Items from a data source
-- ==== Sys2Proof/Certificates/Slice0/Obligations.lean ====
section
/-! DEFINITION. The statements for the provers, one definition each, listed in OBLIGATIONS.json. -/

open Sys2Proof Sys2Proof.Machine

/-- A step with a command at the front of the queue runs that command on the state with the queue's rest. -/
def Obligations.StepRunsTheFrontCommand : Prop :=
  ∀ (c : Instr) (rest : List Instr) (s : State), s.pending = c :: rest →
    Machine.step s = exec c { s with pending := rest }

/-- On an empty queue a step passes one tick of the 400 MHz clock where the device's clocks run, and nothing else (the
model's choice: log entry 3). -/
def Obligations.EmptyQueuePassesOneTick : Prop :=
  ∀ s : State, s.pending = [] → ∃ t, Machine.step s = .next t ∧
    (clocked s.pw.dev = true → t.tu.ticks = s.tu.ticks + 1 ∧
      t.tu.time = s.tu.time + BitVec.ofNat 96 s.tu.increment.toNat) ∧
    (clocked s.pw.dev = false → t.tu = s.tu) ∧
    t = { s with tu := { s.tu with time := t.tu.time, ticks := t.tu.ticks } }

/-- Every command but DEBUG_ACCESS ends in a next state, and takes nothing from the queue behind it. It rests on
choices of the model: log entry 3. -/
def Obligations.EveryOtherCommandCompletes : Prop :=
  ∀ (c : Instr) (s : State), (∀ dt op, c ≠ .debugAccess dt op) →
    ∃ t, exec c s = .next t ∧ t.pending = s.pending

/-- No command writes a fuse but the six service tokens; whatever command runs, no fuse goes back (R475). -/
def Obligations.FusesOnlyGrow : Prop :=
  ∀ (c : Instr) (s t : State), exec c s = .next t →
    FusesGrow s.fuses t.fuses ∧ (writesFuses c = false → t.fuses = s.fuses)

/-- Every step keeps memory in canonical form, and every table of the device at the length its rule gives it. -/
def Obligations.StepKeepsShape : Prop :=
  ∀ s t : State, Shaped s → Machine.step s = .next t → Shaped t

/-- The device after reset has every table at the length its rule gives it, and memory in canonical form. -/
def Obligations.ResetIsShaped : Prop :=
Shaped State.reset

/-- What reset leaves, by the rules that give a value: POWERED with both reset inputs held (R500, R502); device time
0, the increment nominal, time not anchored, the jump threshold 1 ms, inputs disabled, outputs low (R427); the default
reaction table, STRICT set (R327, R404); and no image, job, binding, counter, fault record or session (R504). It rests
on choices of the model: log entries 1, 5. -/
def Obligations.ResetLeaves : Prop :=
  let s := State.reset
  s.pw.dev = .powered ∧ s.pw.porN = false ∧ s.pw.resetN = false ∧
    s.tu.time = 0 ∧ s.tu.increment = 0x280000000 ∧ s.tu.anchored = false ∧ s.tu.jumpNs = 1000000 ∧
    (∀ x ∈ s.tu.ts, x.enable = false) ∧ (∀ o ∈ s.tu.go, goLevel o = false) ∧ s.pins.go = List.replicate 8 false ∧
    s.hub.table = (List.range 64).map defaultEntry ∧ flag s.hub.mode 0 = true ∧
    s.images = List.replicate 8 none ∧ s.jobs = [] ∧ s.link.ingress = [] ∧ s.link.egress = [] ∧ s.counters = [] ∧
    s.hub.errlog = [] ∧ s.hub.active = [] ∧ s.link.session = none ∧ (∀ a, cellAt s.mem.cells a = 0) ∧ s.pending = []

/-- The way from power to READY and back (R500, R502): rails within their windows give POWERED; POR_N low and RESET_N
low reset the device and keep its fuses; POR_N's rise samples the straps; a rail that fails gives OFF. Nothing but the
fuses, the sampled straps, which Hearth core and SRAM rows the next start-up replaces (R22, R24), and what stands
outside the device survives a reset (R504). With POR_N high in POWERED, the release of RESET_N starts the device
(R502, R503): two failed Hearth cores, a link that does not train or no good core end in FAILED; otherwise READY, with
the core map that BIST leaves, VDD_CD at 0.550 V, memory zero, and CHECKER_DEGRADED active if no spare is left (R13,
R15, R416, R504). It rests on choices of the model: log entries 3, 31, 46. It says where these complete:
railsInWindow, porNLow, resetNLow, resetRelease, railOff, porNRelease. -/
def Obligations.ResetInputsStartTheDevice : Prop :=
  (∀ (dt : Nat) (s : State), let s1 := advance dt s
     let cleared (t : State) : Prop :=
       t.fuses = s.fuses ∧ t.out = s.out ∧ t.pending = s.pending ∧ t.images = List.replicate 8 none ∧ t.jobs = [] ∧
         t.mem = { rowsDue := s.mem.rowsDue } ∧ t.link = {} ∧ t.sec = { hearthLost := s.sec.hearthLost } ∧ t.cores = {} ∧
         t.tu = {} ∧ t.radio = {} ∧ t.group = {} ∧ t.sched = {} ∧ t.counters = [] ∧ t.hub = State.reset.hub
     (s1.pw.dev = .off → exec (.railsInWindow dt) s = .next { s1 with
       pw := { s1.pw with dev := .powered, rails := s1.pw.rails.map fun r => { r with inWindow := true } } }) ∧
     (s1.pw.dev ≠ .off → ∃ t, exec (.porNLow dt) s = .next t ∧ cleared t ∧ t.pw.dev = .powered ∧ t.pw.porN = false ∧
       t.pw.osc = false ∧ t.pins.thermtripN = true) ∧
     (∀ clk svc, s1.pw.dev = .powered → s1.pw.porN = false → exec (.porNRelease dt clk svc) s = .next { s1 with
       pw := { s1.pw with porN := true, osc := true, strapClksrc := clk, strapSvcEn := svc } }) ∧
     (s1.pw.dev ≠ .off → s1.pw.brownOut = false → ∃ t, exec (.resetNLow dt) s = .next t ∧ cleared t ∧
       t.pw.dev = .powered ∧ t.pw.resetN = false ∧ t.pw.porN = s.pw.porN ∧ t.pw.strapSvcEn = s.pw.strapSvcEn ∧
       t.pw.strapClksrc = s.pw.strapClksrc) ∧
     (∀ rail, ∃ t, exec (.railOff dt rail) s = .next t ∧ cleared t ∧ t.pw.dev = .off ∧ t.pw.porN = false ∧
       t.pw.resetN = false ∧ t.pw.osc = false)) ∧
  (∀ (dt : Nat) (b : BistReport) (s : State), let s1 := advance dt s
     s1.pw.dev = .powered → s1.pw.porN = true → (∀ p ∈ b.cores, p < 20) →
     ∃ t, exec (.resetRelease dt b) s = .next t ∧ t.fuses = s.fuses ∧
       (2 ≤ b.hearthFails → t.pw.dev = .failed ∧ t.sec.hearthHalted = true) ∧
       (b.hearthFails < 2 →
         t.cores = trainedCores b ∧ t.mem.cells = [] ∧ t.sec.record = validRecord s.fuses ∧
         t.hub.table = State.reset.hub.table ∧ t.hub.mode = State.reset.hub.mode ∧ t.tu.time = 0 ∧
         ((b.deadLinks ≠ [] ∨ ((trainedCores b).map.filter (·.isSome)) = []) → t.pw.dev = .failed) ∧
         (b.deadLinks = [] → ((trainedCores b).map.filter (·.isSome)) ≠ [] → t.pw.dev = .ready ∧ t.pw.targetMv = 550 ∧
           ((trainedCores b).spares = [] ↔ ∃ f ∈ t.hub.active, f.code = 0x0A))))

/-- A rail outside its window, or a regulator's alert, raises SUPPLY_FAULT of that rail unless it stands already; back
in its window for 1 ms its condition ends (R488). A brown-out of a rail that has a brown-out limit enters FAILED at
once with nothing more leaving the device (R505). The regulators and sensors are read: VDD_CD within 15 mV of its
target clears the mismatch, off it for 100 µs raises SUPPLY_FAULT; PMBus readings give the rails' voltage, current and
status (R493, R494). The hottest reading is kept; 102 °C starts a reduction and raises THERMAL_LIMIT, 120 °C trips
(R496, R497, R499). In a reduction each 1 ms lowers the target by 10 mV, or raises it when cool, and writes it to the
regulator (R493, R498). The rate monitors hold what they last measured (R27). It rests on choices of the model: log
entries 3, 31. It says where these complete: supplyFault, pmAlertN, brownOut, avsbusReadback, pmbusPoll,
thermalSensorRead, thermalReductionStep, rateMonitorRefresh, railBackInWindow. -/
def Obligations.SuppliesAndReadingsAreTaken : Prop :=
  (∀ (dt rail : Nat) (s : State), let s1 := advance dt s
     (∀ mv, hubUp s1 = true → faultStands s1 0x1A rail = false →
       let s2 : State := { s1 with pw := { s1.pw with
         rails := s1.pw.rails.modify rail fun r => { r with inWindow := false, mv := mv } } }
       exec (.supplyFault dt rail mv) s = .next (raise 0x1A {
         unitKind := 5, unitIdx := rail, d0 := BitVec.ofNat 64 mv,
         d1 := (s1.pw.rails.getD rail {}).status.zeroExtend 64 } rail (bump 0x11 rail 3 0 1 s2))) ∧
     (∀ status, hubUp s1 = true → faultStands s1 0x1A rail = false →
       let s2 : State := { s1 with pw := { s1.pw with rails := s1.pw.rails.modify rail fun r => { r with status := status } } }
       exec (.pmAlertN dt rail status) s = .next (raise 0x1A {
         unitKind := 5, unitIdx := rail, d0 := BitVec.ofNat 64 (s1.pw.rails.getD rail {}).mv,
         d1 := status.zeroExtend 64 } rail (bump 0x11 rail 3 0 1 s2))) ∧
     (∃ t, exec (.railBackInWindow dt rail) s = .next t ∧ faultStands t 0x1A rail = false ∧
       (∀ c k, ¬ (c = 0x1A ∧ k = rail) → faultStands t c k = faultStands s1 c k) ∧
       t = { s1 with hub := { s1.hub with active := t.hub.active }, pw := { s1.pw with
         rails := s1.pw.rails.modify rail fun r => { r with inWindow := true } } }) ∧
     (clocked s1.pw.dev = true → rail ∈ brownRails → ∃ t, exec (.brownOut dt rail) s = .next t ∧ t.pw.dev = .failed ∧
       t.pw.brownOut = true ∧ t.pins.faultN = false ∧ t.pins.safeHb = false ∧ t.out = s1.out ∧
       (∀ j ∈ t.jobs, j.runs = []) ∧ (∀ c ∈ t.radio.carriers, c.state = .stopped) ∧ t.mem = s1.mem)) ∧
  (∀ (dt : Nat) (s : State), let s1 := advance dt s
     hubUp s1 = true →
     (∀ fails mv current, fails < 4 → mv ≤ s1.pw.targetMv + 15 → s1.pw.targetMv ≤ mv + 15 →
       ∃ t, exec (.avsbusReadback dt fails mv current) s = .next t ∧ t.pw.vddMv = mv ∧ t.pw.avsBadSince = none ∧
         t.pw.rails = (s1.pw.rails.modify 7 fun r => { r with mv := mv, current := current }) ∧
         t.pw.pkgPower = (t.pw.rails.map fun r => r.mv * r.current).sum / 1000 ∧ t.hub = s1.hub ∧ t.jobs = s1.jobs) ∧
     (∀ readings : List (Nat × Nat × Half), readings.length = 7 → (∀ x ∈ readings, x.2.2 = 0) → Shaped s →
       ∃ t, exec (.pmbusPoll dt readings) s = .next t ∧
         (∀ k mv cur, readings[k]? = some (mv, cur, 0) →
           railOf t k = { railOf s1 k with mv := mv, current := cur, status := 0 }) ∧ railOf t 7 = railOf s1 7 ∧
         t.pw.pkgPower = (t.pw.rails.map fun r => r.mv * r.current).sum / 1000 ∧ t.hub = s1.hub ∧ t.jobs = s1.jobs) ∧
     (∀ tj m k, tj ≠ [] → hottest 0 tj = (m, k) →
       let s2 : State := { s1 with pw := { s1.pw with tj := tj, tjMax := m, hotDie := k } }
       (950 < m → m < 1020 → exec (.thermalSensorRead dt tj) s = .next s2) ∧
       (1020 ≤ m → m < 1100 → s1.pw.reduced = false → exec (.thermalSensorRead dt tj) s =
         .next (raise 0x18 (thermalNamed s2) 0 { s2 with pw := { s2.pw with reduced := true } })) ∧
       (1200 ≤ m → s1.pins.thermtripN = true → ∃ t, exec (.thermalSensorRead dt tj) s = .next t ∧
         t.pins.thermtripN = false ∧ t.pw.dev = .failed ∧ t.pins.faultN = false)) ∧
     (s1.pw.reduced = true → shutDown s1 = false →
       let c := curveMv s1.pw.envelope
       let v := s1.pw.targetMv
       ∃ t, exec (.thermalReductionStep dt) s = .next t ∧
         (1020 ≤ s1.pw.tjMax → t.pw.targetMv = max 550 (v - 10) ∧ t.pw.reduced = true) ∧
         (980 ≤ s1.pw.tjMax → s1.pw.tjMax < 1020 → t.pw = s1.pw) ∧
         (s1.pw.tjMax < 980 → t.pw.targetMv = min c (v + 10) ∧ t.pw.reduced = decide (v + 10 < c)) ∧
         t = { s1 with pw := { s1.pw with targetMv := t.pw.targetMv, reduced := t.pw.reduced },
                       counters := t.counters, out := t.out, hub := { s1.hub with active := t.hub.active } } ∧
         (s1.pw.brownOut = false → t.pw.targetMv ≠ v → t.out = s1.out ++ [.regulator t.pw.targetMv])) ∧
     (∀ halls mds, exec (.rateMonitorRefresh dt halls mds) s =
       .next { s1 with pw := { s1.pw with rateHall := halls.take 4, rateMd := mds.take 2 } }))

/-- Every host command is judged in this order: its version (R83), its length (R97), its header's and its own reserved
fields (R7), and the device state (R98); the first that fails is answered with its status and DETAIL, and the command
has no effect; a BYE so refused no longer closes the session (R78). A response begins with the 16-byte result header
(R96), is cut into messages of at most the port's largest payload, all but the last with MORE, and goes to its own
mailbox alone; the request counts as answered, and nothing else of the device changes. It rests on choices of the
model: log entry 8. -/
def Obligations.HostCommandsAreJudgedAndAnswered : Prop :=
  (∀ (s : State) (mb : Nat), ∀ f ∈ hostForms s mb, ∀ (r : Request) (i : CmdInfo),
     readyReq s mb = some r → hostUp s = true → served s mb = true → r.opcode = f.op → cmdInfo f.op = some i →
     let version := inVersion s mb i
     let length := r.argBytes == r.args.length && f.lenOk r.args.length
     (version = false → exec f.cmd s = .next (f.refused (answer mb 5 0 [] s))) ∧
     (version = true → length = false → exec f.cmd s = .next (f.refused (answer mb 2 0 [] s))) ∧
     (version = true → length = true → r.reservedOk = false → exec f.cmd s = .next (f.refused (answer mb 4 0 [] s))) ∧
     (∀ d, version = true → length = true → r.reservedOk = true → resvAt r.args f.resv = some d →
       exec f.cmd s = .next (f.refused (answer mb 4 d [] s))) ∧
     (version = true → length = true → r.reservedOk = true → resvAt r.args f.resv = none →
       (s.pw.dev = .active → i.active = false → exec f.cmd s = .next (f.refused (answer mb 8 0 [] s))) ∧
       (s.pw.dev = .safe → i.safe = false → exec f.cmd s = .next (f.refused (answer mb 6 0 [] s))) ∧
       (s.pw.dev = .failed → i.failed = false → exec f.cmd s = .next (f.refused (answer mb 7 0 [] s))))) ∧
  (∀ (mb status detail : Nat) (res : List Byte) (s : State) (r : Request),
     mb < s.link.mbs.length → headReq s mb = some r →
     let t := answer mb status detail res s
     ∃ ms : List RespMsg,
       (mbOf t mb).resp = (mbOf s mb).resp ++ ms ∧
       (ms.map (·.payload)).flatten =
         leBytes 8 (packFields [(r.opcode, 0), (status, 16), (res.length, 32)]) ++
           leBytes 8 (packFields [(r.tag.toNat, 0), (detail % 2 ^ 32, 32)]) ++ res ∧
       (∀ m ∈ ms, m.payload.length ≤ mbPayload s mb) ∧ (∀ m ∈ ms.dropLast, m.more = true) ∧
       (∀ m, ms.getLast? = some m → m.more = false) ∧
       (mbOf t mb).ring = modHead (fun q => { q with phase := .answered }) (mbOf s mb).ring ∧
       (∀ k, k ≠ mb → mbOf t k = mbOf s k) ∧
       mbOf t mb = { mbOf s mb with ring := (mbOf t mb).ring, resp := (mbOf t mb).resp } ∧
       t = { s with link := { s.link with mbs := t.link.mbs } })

Work order
The lines above from the one with "R502); device time" through the one with "0, the increment" are to be duplicated exactly, ends included, with nothing added.

Answer
/-- What reset leaves, by the rules that give a value: POWERED with both reset inputs held (R500, R502); device time
0, the increment nominal, time not anchored, the jump threshold 1 ms, inputs disabled, outputs low (R427); the default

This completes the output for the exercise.